Since she was traveling light we saw no point in driving to her hotel just to dump two small suitcases there. We therefore drove off to Thiruvanmiyur onwards to her office at Karapakkam, in the fabled IT corridor. I chose not to get inside for the high security and other irritants. Having driven quite some distance, my limbs needed stretching so I went for a walk and a coffee. A mobile demo van was exhibiting Lenovo laptops, with fancy music and decor, the whole setting on the highway was so full of incongruity, I wished for a camera...must buy one soon. I am missing some real action that I could have captured on digital scape for the posterity. Youngsters or geeks with jaws dropping, blank expression behind thick glasses -ravenously ogling the laptops, with the dhabas selling snacks and savories in their wholly unorganized glory right behind them...what a scene.

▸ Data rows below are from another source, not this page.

/-! ## Ports, holds and reset -/

/-- 20_memory.md rules R38 to R40: the FIFO actions of the host at a free command port. What a pop of
an empty FIFO returns is the model's choice, a free value (assumption log 6). -/
def Obligations.HostActionsMoveBytes : Prop :=
  ∀ (s : State) (rest : List HostAction), s.held = none →
    (∀ b, s.hostQueue = .pushIn b :: rest → s.src.closed = false →
      step s = .next { s with
        hostQueue := rest, src := { s.src with fifo := s.src.fifo ++ [b] } }) ∧
    (∀ b, s.hostQueue = .pushIn b :: rest → s.src.closed = true →
      step s = .next { s with hostQueue := rest }) ∧
    (s.hostQueue = .closeIn :: rest →
      step s = .next { s with hostQueue := rest, src := { s.src with closed := true } }) ∧
    (∀ b out, s.hostQueue = .popOut :: rest → s.sink.out = b :: out →
      step s = .next { s with
        hostQueue := rest, sink := { s.sink with out := out }, popOutData := b }) ∧
    (∀ b out, s.hostQueue = .popDout :: rest → s.dout = b :: out →
      step s = .next { s with hostQueue := rest, dout := out, popDoutData := b }) ∧
    (s.hostQueue = .popOut :: rest → s.sink.out = [] → ∃ v n,
      step s = .next { s with hostQueue := rest, popOutData := v, freeTick := n }) ∧
    (s.hostQueue = .popDout :: rest → s.dout = [] → ∃ v n,
      step s = .next { s with hostQueue := rest, popDoutData := v, freeTick := n })

/-- 20_memory.md rule R41: the register read map; every other address reads 0, and a read changes
nothing but what it returns. -/
def Obligations.ReadReturnsTheRegisterMap : Prop :=
  ∀ (s : State) (a : BitVec 12) (rest : List HostAction),
    s.held = none → s.hostQueue = .read a :: rest →
    ∃ v, step s = .next { s with hostQueue := rest, readData := v } ∧
      (a = 0x00 → v = 0x425A3245) ∧
      (a = 0x04 → v = s.err.setWidth 32) ∧
      (a = 0x08 → v = s.enc.estate.toBits.setWidth 32) ∧
      (a = 0x0C → v = s.dec.dstate.toBits.setWidth 32) ∧
      (a = 0x10 → v = s.cmdCnt) ∧
      (a = 0x14 → v = s.res) ∧
      (a = 0x18 → v = s.blockSize.setWidth 32) ∧
      (a = 0x1C → v = s.sink.acc) ∧
      (a = 0x20 → v = s.sink.live.setWidth 32) ∧
      (a = 0x24 → v = s.sink.bytes) ∧
      (a = 0x28 → v = if s.sink.done then 1 else 0) ∧
      (a = 0x2C → v = s.src.acc.extractLsb' 0 32) ∧
      (a = 0x30 → v = s.src.live.setWidth 32) ∧
      (a = 0x34 → v = s.src.bytes) ∧
      (a = 0x38 → v = s.crc) ∧
      (a = 0x3C → v = ~~~s.crc) ∧
      (a = 0x40 → v = s.combined) ∧
      (a = 0x44 → v = s.enc.last) ∧
      (a = 0x48 → v = s.enc.nInUse.setWidth 32) ∧
      (a = 0x4C → v = s.enc.nMtf.setWidth 32) ∧
      (a = 0x50 → v = s.enc.nGroups.setWidth 32) ∧
      (a = 0x54 → v = s.enc.nSelectors.setWidth 32) ∧
      (a = 0x58 → v = s.dec.bs100k.setWidth 32) ∧
      (a = 0x5C → v = s.dec.storedCrc) ∧
      (a = 0x60 → v = s.dec.rand.setWidth 32) ∧
      (a = 0x64 → v = s.dec.origPtr.setWidth 32) ∧
      (a = 0x68 → v = s.dec.nInUse.setWidth 32) ∧
      (a = 0x6C → v = s.dec.nGroups.setWidth 32) ∧
      (a = 0x70 → v = s.dec.nSelectors.setWidth 32) ∧
      (a = 0x74 → v = s.dec.nBlock.setWidth 32) ∧
      (a = 0x78 → v = s.dec.tPos.setWidth 32) ∧
      (a = 0x7C → v = BitVec.ofNat 32 s.src.fifo.length) ∧
      (a = 0x80 → v = if s.src.closed then 1 else 0) ∧
      (a = 0x84 → v = BitVec.ofNat 32 s.sink.out.length) ∧
      (a = 0x88 → v = BitVec.ofNat 32 s.dout.length) ∧
      (a.toNat % 4 ≠ 0 ∨ 0x88 < a.toNat → v = 0)

/-- 70_reset_and_hazards.md rules R139 (b) and (c) and R140, 20_memory.md rule R51: while a command
holds, a new command word waits, the reset input abandons the held command (rule R134), and after any
other host action the held command is run again from its start. The model's own in this: the waiting
word stays at the head of the queue (assumption log 2), the retry falls in the same step as the action
(assumption log 3), and a pop of an empty FIFO returns a free value (assumption log 6). -/
def Obligations.HeldCommandRetried : Prop :=
  ∀ (s : State) (i : Instr) (rest : List HostAction), s.held = some i →
    (∀ w, s.hostQueue = .cmd w :: rest → step s = .next s) ∧
    (∀ b, s.hostQueue = .pushIn b :: rest → s.src.closed = false →
      step s = exec i { s with
        hostQueue := rest, held := none, src := { s.src with fifo := s.src.fifo ++ [b] } }) ∧
    (∀ b, s.hostQueue = .pushIn b :: rest → s.src.closed = true →
      step s = exec i { s with hostQueue := rest, held := none }) ∧
    (s.hostQueue = .closeIn :: rest →
      step s = exec i { s with
        hostQueue := rest, held := none, src := { s.src with closed := true } }) ∧
    (∀ b out, s.hostQueue = .popOut :: rest → s.sink.out = b :: out →
      step s = exec i { s with
        hostQueue := rest, held := none, sink := { s.sink with out := out }, popOutData := b }) ∧
    (∀ b out, s.hostQueue = .popDout :: rest → s.dout = b :: out →
      step s = exec i { s with hostQueue := rest, held := none, dout := out, popDoutData := b }) ∧
    (s.hostQueue = .popOut :: rest → s.sink.out = [] → ∃ v n,
      step s = exec i { s with
        hostQueue := rest, held := none, popOutData := v, freeTick := n }) ∧
    (s.hostQueue = .popDout :: rest → s.dout = [] → ∃ v n,
      step s = exec i { s with
        hostQueue := rest, held := none, popDoutData := v, freeTick := n }) ∧
    (∀ a, s.hostQueue = .read a :: rest →
      step s = exec i { s with
        hostQueue := rest, held := none, readData := s.readRegister a }) ∧
    (s.hostQueue = .reset :: rest → ∃ t, step s = .next t ∧ t.AtReset ∧ t.hostQueue = rest)

/-- Rule R139 (a): a command that holds changes nothing but the port, and only a command that reads
bits holds, with IN open and no error recorded. -/
def Obligations.HoldHasNoEffect : Prop :=
  ∀ (i : Instr) (s t : State), s.held = none → exec i s = .next t → t.held ≠ none →
    t = { s with held := some i } ∧ Instr.readsBits i = true ∧ s.err = 0 ∧ s.src.closed = false

/-- 42_bitsource.md rules R71 and R72 (bytes are taken only when needed): a command that completes
does the same with more bytes behind those it needed, and leaves those bytes in IN. And 20_memory.md
rule R38 with rule R139: a command that completes with more bytes in IN completes without them, or
holds with IN open and raises `E_EOF` with IN closed. -/
def Obligations.ReadsAreLazy : Prop :=
  ∀ (i : Instr) (s t : State) (extra : List Byte),
    Instr.readsBits i = true → s.err = 0 → s.held = none → t.err = 0 → t.held = none →
    (exec i s = .next t →
      exec i { s with src := { s.src with fifo := s.src.fifo ++ extra } } =
        .next { t with src := { t.src with fifo := t.src.fifo ++ extra } }) ∧
    (exec i { s with src := { s.src with fifo := s.src.fifo ++ extra } } = .next t →
      (∃ u, exec i s = .next u ∧ u.err = 0 ∧ u.held = none) ∨
      (s.src.closed = false ∧ exec i s = .next { s with held := some i }) ∨
      (s.src.closed = true ∧ ∃ u, exec i s = .next u ∧ u.err = 0x03))

/-- 60_exceptions.md rule R123: while `ERR ≠ 0` every word but the exact `SYS_RESET` word is ignored
and counted, whatever it is; in particular it does not hold. -/
def Obligations.PoisonedBlockIgnoresCommands : Prop :=
  ∀ (s : State) (w : Command) (rest : List HostAction),
    s.held = none → s.hostQueue = .cmd w :: rest → s.err ≠ 0 → w ≠ 0x0100000000000000 →
    step s = .next { s with hostQueue := rest, cmdCnt := s.cmdCnt + 1 }

/-- Rule R125: `IRQ` is the level `ERR.CODE ≠ 0`, and once raised it stays up, with the code
unchanged, until `SYS_RESET` or the reset input. -/
def Obligations.IrqStaysUntilReset : Prop :=
  ∀ s t : State, (s.irq = true ↔ s.err ≠ 0) ∧
    (s.Inv → step s = .next t → s.irq = true →
      (t.irq = true ∧ t.err = s.err) ∨
      (t.irq = false ∧ (s.hostQueue.head? = some .reset ∨
        s.hostQueue.head? = some (.cmd 0x0100000000000000))))

/-- 70_reset_and_hazards.md rules R134 and R135 and 40_control.md rule R61: `SYS_RESET`, in every
state, and the reset input, also while a command holds, leave the block as at power-on. That the
host's own fields `hostQueue`, `readData`, `popOutData` and `popDoutData` stay is the model's choice
(assumption log 10), as is that the parameter `crcPoly` stands in the state and stays
(assumption log 8). -/
def Obligations.ResetRestoresEveryRegister : Prop :=
  ∀ s : State, ∃ t, exec .sysReset s = .next t ∧ t.AtReset ∧
    t.readRegister 0x00 = 0x425A3245 ∧ t.irq = false ∧ t.crcValue = 0 ∧
    t.crcPoly = s.crcPoly ∧ t.hostQueue = s.hostQueue ∧ t.readData = s.readData ∧ t.popOutData = s.popOutData ∧
    t.popDoutData = s.popDoutData ∧
    ∀ rest, s.hostQueue = .reset :: rest → step s = .next { t with hostQueue := rest }

/-- Rules R134 and R136: the state the machine starts in is that of a reset, waits for the host's
first command, and meets every invariant stated below. -/
def Obligations.StartsAtReset : Prop :=
  State.reset.AtReset ∧ State.reset.Inv ∧ State.reset.enc.Legal ∧ State.reset.DecoderLegal ∧
  step State.reset = .next State.reset

/-! ## Control commands -/

/-- 40_control.md rules R60 and R62, the checks in their order. -/
def Obligations.NopCountsAndCfgSetsBlockSize : Prop :=
  ∀ (s : State) (bs : BitVec 8), s.err = 0 →
    exec .nop s = .next { s with cmdCnt := s.cmdCnt + 1 } ∧
    (s.enc.estate = .empty → 1 ≤ bs.toNat → bs.toNat ≤ 9 →
      ∃ v : BitVec 4, v.toNat = bs.toNat ∧
        exec (.cfg bs) s = .next { s with blockSize := v, cmdCnt := s.cmdCnt + 1 }) ∧
    (s.enc.estate = .empty → bs.toNat = 0 ∨ 9 < bs.toNat →
      exec (.cfg bs) s = .next { s with err := 0x22, cmdCnt := s.cmdCnt + 1 }) ∧
    (s.enc.estate ≠ .empty →
      exec (.cfg bs) s = .next { s with err := 0x21, cmdCnt := s.cmdCnt + 1 })

/-! ## BitSink -/

/-- 41_bitsink.md rules R64 and R68: `SINK_WRITE n, value` appends the low `n` bits of `value`, most
significant first, after emitting the bytes complete before it; it checks `n`. -/
def Obligations.SinkWriteAppendsBits : Prop :=
  ∀ (s : State) (n : BitVec 8) (value : Word),
    s.err = 0 → s.sink.Tidy → s.sink.done = false →
    (1 ≤ n.toNat → n.toNat ≤ 25 → ∃ k,
      exec (.sinkWrite n value) s = .next { s with sink := k, cmdCnt := s.cmdCnt + 1 } ∧
      s.sink.Appended k (natToBits n.toNat value.toNat) n.toNat) ∧
    (n.toNat = 0 ∨ 25 < n.toNat →
      exec (.sinkWrite n value) s = .next { s with err := 0x22, cmdCnt := s.cmdCnt + 1 })

/-- 41_bitsink.md rule R63 with rule R69: the drain step emits every complete byte, oldest first, and
leaves 0..7 bits pending. -/
def Obligations.SinkFlushEmitsWholeBytes : Prop :=
  ∀ s : State, s.err = 0 → s.sink.Tidy → s.sink.done = false →
    ∃ k emitted, exec .sinkFlush s = .next { s with sink := k, cmdCnt := s.cmdCnt + 1 } ∧
      s.sink.Appended k [] 0 ∧ k.live.toNat ≤ 7 ∧ k.live.toNat = s.sink.live.toNat % 8 ∧
      k.out = s.sink.out ++ emitted ∧ emitted.length = s.sink.live.toNat / 8 ∧
      bytesToBits emitted = s.sink.pending.take (8 * emitted.length) ∧
      k.pending = s.sink.pending.drop (8 * emitted.length)

/-- 41_bitsink.md rule R65 with rule R70: the finish step emits the pending bits, zero-padded to a
byte boundary, and closes the stream. -/
def Obligations.SinkFinishPadsToByte : Prop :=
  ∀ s : State, s.err = 0 → s.sink.Tidy → s.sink.done = false →
    ∃ k, exec .sinkFinish s = .next { s with sink := k, cmdCnt := s.cmdCnt + 1 } ∧
      bytesToBits k.out = padToByte s.sink.bits ∧ s.sink.out <+: k.out ∧
      k.bytes = s.sink.bytes + BitVec.ofNat 32 ((s.sink.live.toNat + 7) / 8) ∧
      k.acc = 0 ∧ k.live = 0 ∧ k.done = true

/-- 41_bitsink.md rule R66: every command leaves the bits of `SINK_ACC` below the pending ones 0, and
from a fresh BitSink on, the bytes emitted followed by the pending bits are the bits written, in
order, however they are split into writes. -/
def Obligations.SinkStreamIsConcatenation : Prop :=
  (∀ (i : Instr) (s t : State), s.Inv → exec i s = .next t → t.sink.Tidy) ∧
  (∀ (k : BitSink) (fields : List BitField), k.acc = 0 → k.live = 0 →
    (∀ f ∈ fields, 1 ≤ f.1 ∧ f.1 ≤ 25) →
    (k.writeAll fields).Tidy ∧
      ∃ emitted, (k.writeAll fields).out = k.out ++ emitted ∧
        bytesToBits emitted ++ (k.writeAll fields).pending = fieldBits fields) ∧
  ∀ (k : BitSink) (f g : List BitField), k.Tidy →
    (∀ x ∈ f ++ g, 1 ≤ x.1 ∧ x.1 ≤ 25) → fieldBits f = fieldBits g →
    (k.writeAll f).bits = (k.writeAll g).bits ∧
      (k.writeAll f).finish.out = (k.writeAll g).finish.out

She finished her courtesy call and we drove off to meet a colleague who didn't actually meet us but sent us to see a flat that may be getting vacated, in Jayaram street, in Thiruvanmiyur. It took us quite a while to locate it. By then my poor back was in need of a longer rest, after having driven for nearly a hundred kilometers so far... the owner of the flat and his wife were very sweet to her, who went and explained her predicament. I guess the only unforced faux pas on her part was that she told them she loved the smell of fish coming from the sea hardly five minute's walk and that she would cook non vegetarian meals herself once in a while. This was received by the chatty hosts with a chilling silence and looks that could penetrate inches of steel. I thought the chance was gone, she was hopeful.

Finally we went for a walk to the beach. It was fairly clean, though in some place it stank of human shit since there was a village of fisherfolk that we had driven through by mistake, having missed the cluster of flats with copious greenery hiding its own name too. We walked about for half an hour and I had to finally sit on the slightly wet sand as she stood and tried to fathom the sea... inbetween her long spurts of chatting and loud thinking. By the time we returned to the car parked off the road it was probably eight in the night and we still had to find our way back to the heart of the city.

The drive back was nearly a nightmare, we had to stop at a hundred places and ask for directions. I usually switch my mind off on such occasions, tending to suffer from low sugar problems. It seemed like ages, driving through the maddening traffic that plagues the mid city in areas like T.Nagar, Teynampet and on to Nungambakkam. We found the hotel, she checked in and after freshening up we decided not to go for another walk with the horrid traffic outside the hotel. We crossed the road into a fast food joint and had some quick food over a leisurely chat.

Bidding her goodbye, I drove back home, managing to lose my way from Nungambakkam and turning up at Ashok Nagar and reaching home when it was nearly midnight. I just crashed into bed, realizing the antidote to loneliness had sapped my strength in a way. I had nice dreams, for a change, I thought.